• [What to work on]:
Below are some entries. Copy each line in them that holds "sysHalt".
(Data for this task)
-- ==== Sys2Proof/Machine/Sys.lean ====
section
/-! DEFINITION. SYS instructions: the end of a run, special registers, slices, and what only the Registrar does (R78, R105, R115, R118,
R121, R123, Tables 3-7 and 3-8). -/

namespace Sys2Proof.Machine

/-- CSR_CYCLE: core cycles since the engine started. -/
def coreCycles (s : State) (p : Nat) : Nat := cyclesNow s p / 10

/-- The window a number of Table 3-8 names, and whether it names the size register. -/
def csrWindow (c : Nat) : Option (Nat × Bool) := if 0x10 ≤ c ∧ c < 0x1E then some ((c - 0x10) / 2 + 1, c % 2 == 1) else none

/-- A special register as engine `p` reads it (R105); what is not listed reads 0. On a Scribe that serves no logical one the field
`logical` of CSR_IDENT reads as SCRIBE_INFO's last did, and at the Registrar both Scribe fields read 0 (DESIGN CHOICE, log 123). -/
def csrRead (s : State) (p c : Nat) : Nat :=
  let e := s.eng p
  if c = 0 then if p = registrar then 2 ^ 16 else p + 2 ^ 8 * (s.agent p % 16)
  else if c = 1 then e.running.getD 0
  else if c = 2 then coreCycles s p
  else if c = 3 then s.devAt e.readyAt / nsU
  else if c = 4 then s.devAt e.runAt / nsU
  else if p ≠ registrar then 0
  else match csrWindow c with
    | some (w, true) => Tbl.get 0 e.wins w
    | some (w, false) => Tbl.get 0 e.winb w
    | none => 0

/-- A special register as the Registrar writes it. -/
def csrWrite (s : State) (p c v : Nat) : State :=
  if p ≠ registrar then s
  else
    let e := s.eng p
    match csrWindow c with
    | some (w, true) => s.setEng p { e with wins := e.wins.put w (low 11 v) }
    | some (w, false) => s.setEng p { e with winb := e.winb.put w v }
    | none => s

/-- SYS.ARM: a level trigger whose condition holds makes the slice runnable. -/
def sliceArm (s : State) (p i : Nat) : State :=
  if 32 ≤ i then s
  else
    let s := s.sliceEnable p i true
    let x := s.slice p i
    if s.sliceTrig p i == 1 && ringLevel s p (s.sliceArg p i) && !stillRunnable s p i x && x.wait == .none && (s.eng p).running != some i then
      dispatch (s.setSlice p i { x with since := some s.clk, level := true }) p
    else s

/-- SYS.DISARM: a slice that is not running is no longer runnable. -/
def sliceDisarm (s : State) (p i : Nat) : State :=
  if 32 ≤ i then s
  else (s.sliceEnable p i false).setSlice p i { s.slice p i with since := none, level := false, again := false }

/-- SYS.TRAP: an event code for the Registrar; from the test slice, a code other than 0 reports that the test failed. -/
def sysTrap (s : State) (p k : Nat) : State :=
  let i := (s.eng p).running.getD 0
  let s := { s with traps := s.traps ++ [(p, i, k)] }
  if i = 31 ∧ k ≠ 0 ∧ p < 16 then scribeRetire { s with pair := { s.pair with testBad := some s.clk } } p 3 else s

/-- SYS.HALT. -/
def sysHalt (s : State) (p q : Nat) : State :=
  if p = registrar ∧ q < 16 then s.setEng q { s.eng q with halted := true } else s

/-! ### Commands -/

/-- SYS_YIELD: the slice is runnable again at once, its urgency from 0. -/
def execSysYield (p : Nat) (s : State) : Host.Outcome State Fault Refusal :=
  s.folio p (fun s => endRunning s p (s.pcOf p) (fun x => { x with since := some s.clk, level := false, urgency := 0 }))
/-- SYS_END: the next run starts at the slice's entry. -/
def execSysEnd (p : Nat) (s : State) : Host.Outcome State Fault Refusal :=
  s.folio p (fun s => endRunning s p (s.sliceEntry p ((s.eng p).running.getD 0)) (fun x => x))
/-- SYS_FENCE: accesses of a command reach memory within it. -/
def execSysFence (p : Nat) (s : State) : Host.Outcome State Fault Refusal := s.folio p (fun s => s)
/-- SYS_CSRR. -/
def execSysCsrr (p rd c : Nat) (s : State) : Host.Outcome State Fault Refusal := devOp p rd (fun s => (s, csrRead s p (c % 2048))) s
/-- SYS_CSRW. -/
def execSysCsrw (p rs1 c : Nat) (s : State) : Host.Outcome State Fault Refusal :=
  s.folio p (fun s => csrWrite s p (c % 2048) (s.gnum p rs1))
/-- SYS_ARM. -/
def execSysArm (p rs1 : Nat) (s : State) : Host.Outcome State Fault Refusal := s.folio p (fun s => sliceArm s p (s.gnum p rs1))
/-- SYS_DISARM. -/
def execSysDisarm (p rs1 : Nat) (s : State) : Host.Outcome State Fault Refusal := s.folio p (fun s => sliceDisarm s p (s.gnum p rs1))
/-- SYS_TRAP. -/
def execSysTrap (p k : Nat) (s : State) : Host.Outcome State Fault Refusal := s.folio p (fun s => sysTrap s p (k % 64))
/-- SYS_START. -/
def execSysStart (p rs1 rs2 : Nat) (s : State) : Host.Outcome State Fault Refusal :=
  s.folio p (fun s => if p = registrar then scribeLaunch s (s.gnum p rs1) (s.gnum p rs2) else s)
/-- SYS_HALT. -/
def execSysHalt (p rs1 : Nat) (s : State) : Host.Outcome State Fault Refusal := s.folio p (fun s => sysHalt s p (s.gnum p rs1))

end Sys2Proof.Machine
end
(End Data for this task)
• [Response to this exercise]:
def sysHalt (s : State) (p q : Nat) : State :=
def execSysHalt (p rs1 : Nat) (s : State) : Host.Outcome State Fault Refusal := s.folio p (fun s => sysHalt s p (s.gnum p rs1))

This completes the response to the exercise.